C.W. Wrigley, Food Science Australia and Wheat CRC, North Ryde (Sydney), NSW 1670, Australia; F. Békés, CSIRO Plant Industry, Canberra, ACT 2600, Australia; W. Bushuk, Food Science, University of Manitoba, Winnipeg, MB R3T 2N2, Canada
Gliadin and Glutenin: The Unique Balance of Wheat Quality
The simplicity with which gluten can be purified from flour by water-washing made it one of the first proteins to be isolated in reasonably pure form. This achievement was first reported by Beccari of Bologna, in 1728 (see Bailey 1941), but it was still many years before the chemical constitution of proteins was elucidated, and before the term “protein” was coined. This occurred in 1838 when Berzelius wrote to Mulder; see Hartley (1951). The term “gliadine” predated even this, being suggested by G. Taddei in 1819, based on the demonstration by Einhof, in 1805, that gluten could be separated into two fractions, based on the extractability of gliadin in aqueous ethanol. The insoluble residue was named “zymom” by Taddei, “plant albumin” by Berzelius in 1826; also “glutin” by de Saussure in 1833 and by Dumas and Cahours in 1843 (Osborne and Vorhees 1893; Wrigley 1993). By the end of the nineteenth century, the terms “gliadin” and “glutenin” were established to describe the two halves of gluten that were extractable and residual, respectively, using 70% aqueous ethanol (Osborne and Vorhees 1893). Significantly, the chemical distinction between these two fractions was demonstrated on the basis of their respective contents of proline and glutamic acid, and the degree of amidation (Osborne and Clapp 1906). Nevertheless, there was the erroneous assumption that each of these components was a pure homogeneous protein.
Researchers in America, Australia, England and France pursued the concept that variations in gluten quality (and thus in dough properties) could be explained by varying the balance between these two major components of gluten. Pursuit of this hypothesis led to the appearance of several conflicting reports of the ratio between gliadin and glutenin in the literature of the late nineteenth century, with values for this ratio ranging from 0.59 to 4.0 (see Tracey 1967). Reasons for these wild variations appear to relate mainly to differences in extraction procedures, but also to difficulties in obtaining reproducible results with extraction as the method of fractionation.

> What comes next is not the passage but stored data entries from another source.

-- ==== Sys2Proof/Laws/State.lean ====
section
/-! SUPPORT. The fields of the state after each update: one lemma per field and update. Then what each keyed part reads as after it has
been changed. -/

namespace Sys2Proof.Machine

variable (s : State)


@[simp] theorem State.setSlot_mem (k : Nat) (x : Slot) : (s.setSlot k x).mem = s.mem := rfl
@[simp] theorem State.setSlot_full (k : Nat) (x : Slot) : (s.setSlot k x).full = s.full := rfl
@[simp] theorem State.setSlot_vcs (k : Nat) (x : Slot) : (s.setSlot k x).vcs = s.vcs := rfl
@[simp] theorem State.setSlot_cores (k : Nat) (x : Slot) : (s.setSlot k x).cores = s.cores := rfl
@[simp] theorem State.setSlot_dies (k : Nat) (x : Slot) : (s.setSlot k x).dies = s.dies := rfl
@[simp] theorem State.setSlot_gangs (k : Nat) (x : Slot) : (s.setSlot k x).gangs = s.gangs := rfl
@[simp] theorem State.setSlot_groups (k : Nat) (x : Slot) : (s.setSlot k x).groups = s.groups := rfl
@[simp] theorem State.setSlot_funcs (k : Nat) (x : Slot) : (s.setSlot k x).funcs = s.funcs := rfl
@[simp] theorem State.setSlot_queues (k : Nat) (x : Slot) : (s.setSlot k x).queues = s.queues := rfl
@[simp] theorem State.setSlot_net (k : Nat) (x : Slot) : (s.setSlot k x).net = s.net := rfl
@[simp] theorem State.setSlot_migs (k : Nat) (x : Slot) : (s.setSlot k x).migs = s.migs := rfl
@[simp] theorem State.setSlot_migQ (k : Nat) (x : Slot) : (s.setSlot k x).migQ = s.migQ := rfl
@[simp] theorem State.setSlot_vops (k : Nat) (x : Slot) : (s.setSlot k x).vops = s.vops := rfl
@[simp] theorem State.setSlot_vgroups (k : Nat) (x : Slot) : (s.setSlot k x).vgroups = s.vgroups := rfl
@[simp] theorem State.setSlot_now (k : Nat) (x : Slot) : (s.setSlot k x).now = s.now := rfl
@[simp] theorem State.setSlot_nextId (k : Nat) (x : Slot) : (s.setSlot k x).nextId = s.nextId := rfl
@[simp] theorem State.setSlot_cur (k : Nat) (x : Slot) : (s.setSlot k x).cur = s.cur := rfl
@[simp] theorem State.setSlot_ev (k : Nat) (x : Slot) : (s.setSlot k x).ev = s.ev := rfl
@[simp] theorem State.setSlot_turns (k : Nat) (x : Slot) : (s.setSlot k x).turns = s.turns := rfl
@[simp] theorem State.setSlot_agenda (k : Nat) (x : Slot) : (s.setSlot k x).agenda = s.agenda := rfl
@[simp] theorem State.setSlot_free (k : Nat) (x : Slot) : (s.setSlot k x).free = s.free := rfl
@[simp] theorem State.setSlot_node (k : Nat) (x : Slot) : (s.setSlot k x).node = s.node := rfl
@[simp] theorem State.setSlot_boot (k : Nat) (x : Slot) : (s.setSlot k x).boot = s.boot := rfl
@[simp] theorem State.setSlot_svc (k : Nat) (x : Slot) : (s.setSlot k x).svc = s.svc := rfl
@[simp] theorem State.setSlot_hostLink (k : Nat) (x : Slot) : (s.setSlot k x).hostLink = s.hostLink := rfl
@[simp] theorem State.setSlot_pwr (k : Nat) (x : Slot) : (s.setSlot k x).pwr = s.pwr := rfl
@[simp] theorem State.setSlot_plim (k : Nat) (x : Slot) : (s.setSlot k x).plim = s.plim := rfl
@[simp] theorem State.setSlot_thbm (k : Nat) (x : Slot) : (s.setSlot k x).thbm = s.thbm := rfl
@[simp] theorem State.setSlot_powerAt (k : Nat) (x : Slot) : (s.setSlot k x).powerAt = s.powerAt := rfl
@[simp] theorem State.setSlot_mlog (k : Nat) (x : Slot) : (s.setSlot k x).mlog = s.mlog := rfl
@[simp] theorem State.setSlot_hostRead (k : Nat) (x : Slot) : (s.setSlot k x).hostRead = s.hostRead := rfl
@[simp] theorem State.setSlot_tierPorts (k : Nat) (x : Slot) : (s.setSlot k x).tierPorts = s.tierPorts := rfl
@[simp] theorem State.setSlot_tierCap (k : Nat) (x : Slot) : (s.setSlot k x).tierCap = s.tierCap := rfl
@[simp] theorem State.setSlot_keyHash (k : Nat) (x : Slot) : (s.setSlot k x).keyHash = s.keyHash := rfl
@[simp] theorem State.setSlot_dims (k : Nat) (x : Slot) : (s.setSlot k x).dims = s.dims := rfl
@[simp] theorem State.setSlot_ports (k : Nat) (x : Slot) : (s.setSlot k x).ports = s.ports := rfl
@[simp] theorem State.setSlot_arrived (k : Nat) (x : Slot) : (s.setSlot k x).arrived = s.arrived := rfl
@[simp] theorem State.setSlot_farOut (k : Nat) (x : Slot) : (s.setSlot k x).farOut = s.farOut := rfl
@[simp] theorem State.setSlot_farIn (k : Nat) (x : Slot) : (s.setSlot k x).farIn = s.farIn := rfl
@[simp] theorem State.setSlot_deadLinks (k : Nat) (x : Slot) : (s.setSlot k x).deadLinks = s.deadLinks := rfl
@[simp] theorem State.setSlot_unreachable (k : Nat) (x : Slot) : (s.setSlot k x).unreachable = s.unreachable := rfl
@[simp] theorem State.setSlot_hostFail (k : Nat) (x : Slot) : (s.setSlot k x).hostFail = s.hostFail := rfl
@[simp] theorem State.setSlot_cxlFail (k : Nat) (x : Slot) : (s.setSlot k x).cxlFail = s.cxlFail := rfl
@[simp] theorem State.setSlot_hostWriteFail (k : Nat) (x : Slot) : (s.setSlot k x).hostWriteFail = s.hostWriteFail := rfl

@[simp] theorem State.updSlot_mem (k : Nat) (f : Slot → Slot) : (s.updSlot k f).mem = s.mem := rfl
@[simp] theorem State.updSlot_full (k : Nat) (f : Slot → Slot) : (s.updSlot k f).full = s.full := rfl
@[simp] theorem State.updSlot_vcs (k : Nat) (f : Slot → Slot) : (s.updSlot k f).vcs = s.vcs := rfl
@[simp] theorem State.updSlot_cores (k : Nat) (f : Slot → Slot) : (s.updSlot k f).cores = s.cores := rfl
@[simp] theorem State.updSlot_dies (k : Nat) (f : Slot → Slot) : (s.updSlot k f).dies = s.dies := rfl
@[simp] theorem State.updSlot_gangs (k : Nat) (f : Slot → Slot) : (s.updSlot k f).gangs = s.gangs := rfl
@[simp] theorem State.updSlot_groups (k : Nat) (f : Slot → Slot) : (s.updSlot k f).groups = s.groups := rfl
@[simp] theorem State.updSlot_funcs (k : Nat) (f : Slot → Slot) : (s.updSlot k f).funcs = s.funcs := rfl
@[simp] theorem State.updSlot_queues (k : Nat) (f : Slot → Slot) : (s.updSlot k f).queues = s.queues := rfl
@[simp] theorem State.updSlot_net (k : Nat) (f : Slot → Slot) : (s.updSlot k f).net = s.net := rfl
@[simp] theorem State.updSlot_migs (k : Nat) (f : Slot → Slot) : (s.updSlot k f).migs = s.migs := rfl
@[simp] theorem State.updSlot_migQ (k : Nat) (f : Slot → Slot) : (s.updSlot k f).migQ = s.migQ := rfl
@[simp] theorem State.updSlot_vops (k : Nat) (f : Slot → Slot) : (s.updSlot k f).vops = s.vops := rfl
@[simp] theorem State.updSlot_vgroups (k : Nat) (f : Slot → Slot) : (s.updSlot k f).vgroups = s.vgroups := rfl
@[simp] theorem State.updSlot_now (k : Nat) (f : Slot → Slot) : (s.updSlot k f).now = s.now := rfl
@[simp] theorem State.updSlot_nextId (k : Nat) (f : Slot → Slot) : (s.updSlot k f).nextId = s.nextId := rfl
@[simp] theorem State.updSlot_cur (k : Nat) (f : Slot → Slot) : (s.updSlot k f).cur = s.cur := rfl
@[simp] theorem State.updSlot_ev (k : Nat) (f : Slot → Slot) : (s.updSlot k f).ev = s.ev := rfl
@[simp] theorem State.updSlot_turns (k : Nat) (f : Slot → Slot) : (s.updSlot k f).turns = s.turns := rfl
@[simp] theorem State.updSlot_agenda (k : Nat) (f : Slot → Slot) : (s.updSlot k f).agenda = s.agenda := rfl
@[simp] theorem State.updSlot_free (k : Nat) (f : Slot → Slot) : (s.updSlot k f).free = s.free := rfl
@[simp] theorem State.updSlot_node (k : Nat) (f : Slot → Slot) : (s.updSlot k f).node = s.node := rfl
@[simp] theorem State.updSlot_boot (k : Nat) (f : Slot → Slot) : (s.updSlot k f).boot = s.boot := rfl
@[simp] theorem State.updSlot_svc (k : Nat) (f : Slot → Slot) : (s.updSlot k f).svc = s.svc := rfl
@[simp] theorem State.updSlot_hostLink (k : Nat) (f : Slot → Slot) : (s.updSlot k f).hostLink = s.hostLink := rfl
@[simp] theorem State.updSlot_pwr (k : Nat) (f : Slot → Slot) : (s.updSlot k f).pwr = s.pwr := rfl
@[simp] theorem State.updSlot_plim (k : Nat) (f : Slot → Slot) : (s.updSlot k f).plim = s.plim := rfl
@[simp] theorem State.updSlot_thbm (k : Nat) (f : Slot → Slot) : (s.updSlot k f).thbm = s.thbm := rfl
@[simp] theorem State.updSlot_powerAt (k : Nat) (f : Slot → Slot) : (s.updSlot k f).powerAt = s.powerAt := rfl
@[simp] theorem State.updSlot_mlog (k : Nat) (f : Slot → Slot) : (s.updSlot k f).mlog = s.mlog := rfl
@[simp] theorem State.updSlot_hostRead (k : Nat) (f : Slot → Slot) : (s.updSlot k f).hostRead = s.hostRead := rfl
@[simp] theorem State.updSlot_tierPorts (k : Nat) (f : Slot → Slot) : (s.updSlot k f).tierPorts = s.tierPorts := rfl
@[simp] theorem State.updSlot_tierCap (k : Nat) (f : Slot → Slot) : (s.updSlot k f).tierCap = s.tierCap := rfl
@[simp] theorem State.updSlot_keyHash (k : Nat) (f : Slot → Slot) : (s.updSlot k f).keyHash = s.keyHash := rfl
@[simp] theorem State.updSlot_dims (k : Nat) (f : Slot → Slot) : (s.updSlot k f).dims = s.dims := rfl
@[simp] theorem State.updSlot_ports (k : Nat) (f : Slot → Slot) : (s.updSlot k f).ports = s.ports := rfl
@[simp] theorem State.updSlot_arrived (k : Nat) (f : Slot → Slot) : (s.updSlot k f).arrived = s.arrived := rfl
@[simp] theorem State.updSlot_farOut (k : Nat) (f : Slot → Slot) : (s.updSlot k f).farOut = s.farOut := rfl
@[simp] theorem State.updSlot_farIn (k : Nat) (f : Slot → Slot) : (s.updSlot k f).farIn = s.farIn := rfl
@[simp] theorem State.updSlot_deadLinks (k : Nat) (f : Slot → Slot) : (s.updSlot k f).deadLinks = s.deadLinks := rfl
@[simp] theorem State.updSlot_unreachable (k : Nat) (f : Slot → Slot) : (s.updSlot k f).unreachable = s.unreachable := rfl
@[simp] theorem State.updSlot_hostFail (k : Nat) (f : Slot → Slot) : (s.updSlot k f).hostFail = s.hostFail := rfl
@[simp] theorem State.updSlot_cxlFail (k : Nat) (f : Slot → Slot) : (s.updSlot k f).cxlFail = s.cxlFail := rfl
@[simp] theorem State.updSlot_hostWriteFail (k : Nat) (f : Slot → Slot) : (s.updSlot k f).hostWriteFail = s.hostWriteFail := rfl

Nevertheless, the results appear to have shown initial promise, with a higher proportion of glutenin relating to dough strength in the words of Guthrie (1896): ‘Flours in which glutenin predominates yield strong, tough, elastic, non-adhesive glutens. Increased gliadin content produces a weak, sticky, and inelastic gluten.’ Today, we would agree with these conclusions, but further research led Guthrie (1912) to abandon this approach: “Further work on this subject has convinced me that the relationship is not as simple as I at first thought; nor is the separation and accurate determination of the two proteins quite satisfactory. This method has, therefore, been abandoned in this laboratory, and is not, I believe, any longer recognised. The question – what is the cause of [dough] strength – still remains to be solved.”
The subsequent century of research in cereal chemistry has revealed the great complexity of the gluten complex, the genetic control of the many component polypeptides, and the importance of the various bonds between the protein chains (see Chapters 2–7). Nevertheless, the concept of a critical balance between the complementary roles of the gliadin and glutenin components is still central to our understanding of gluten function. However, this balance is now more likely to be seen as being due to their distinct contributions to molecular-size distribution, which in turn explains the original distinction of their extractabilities into solution.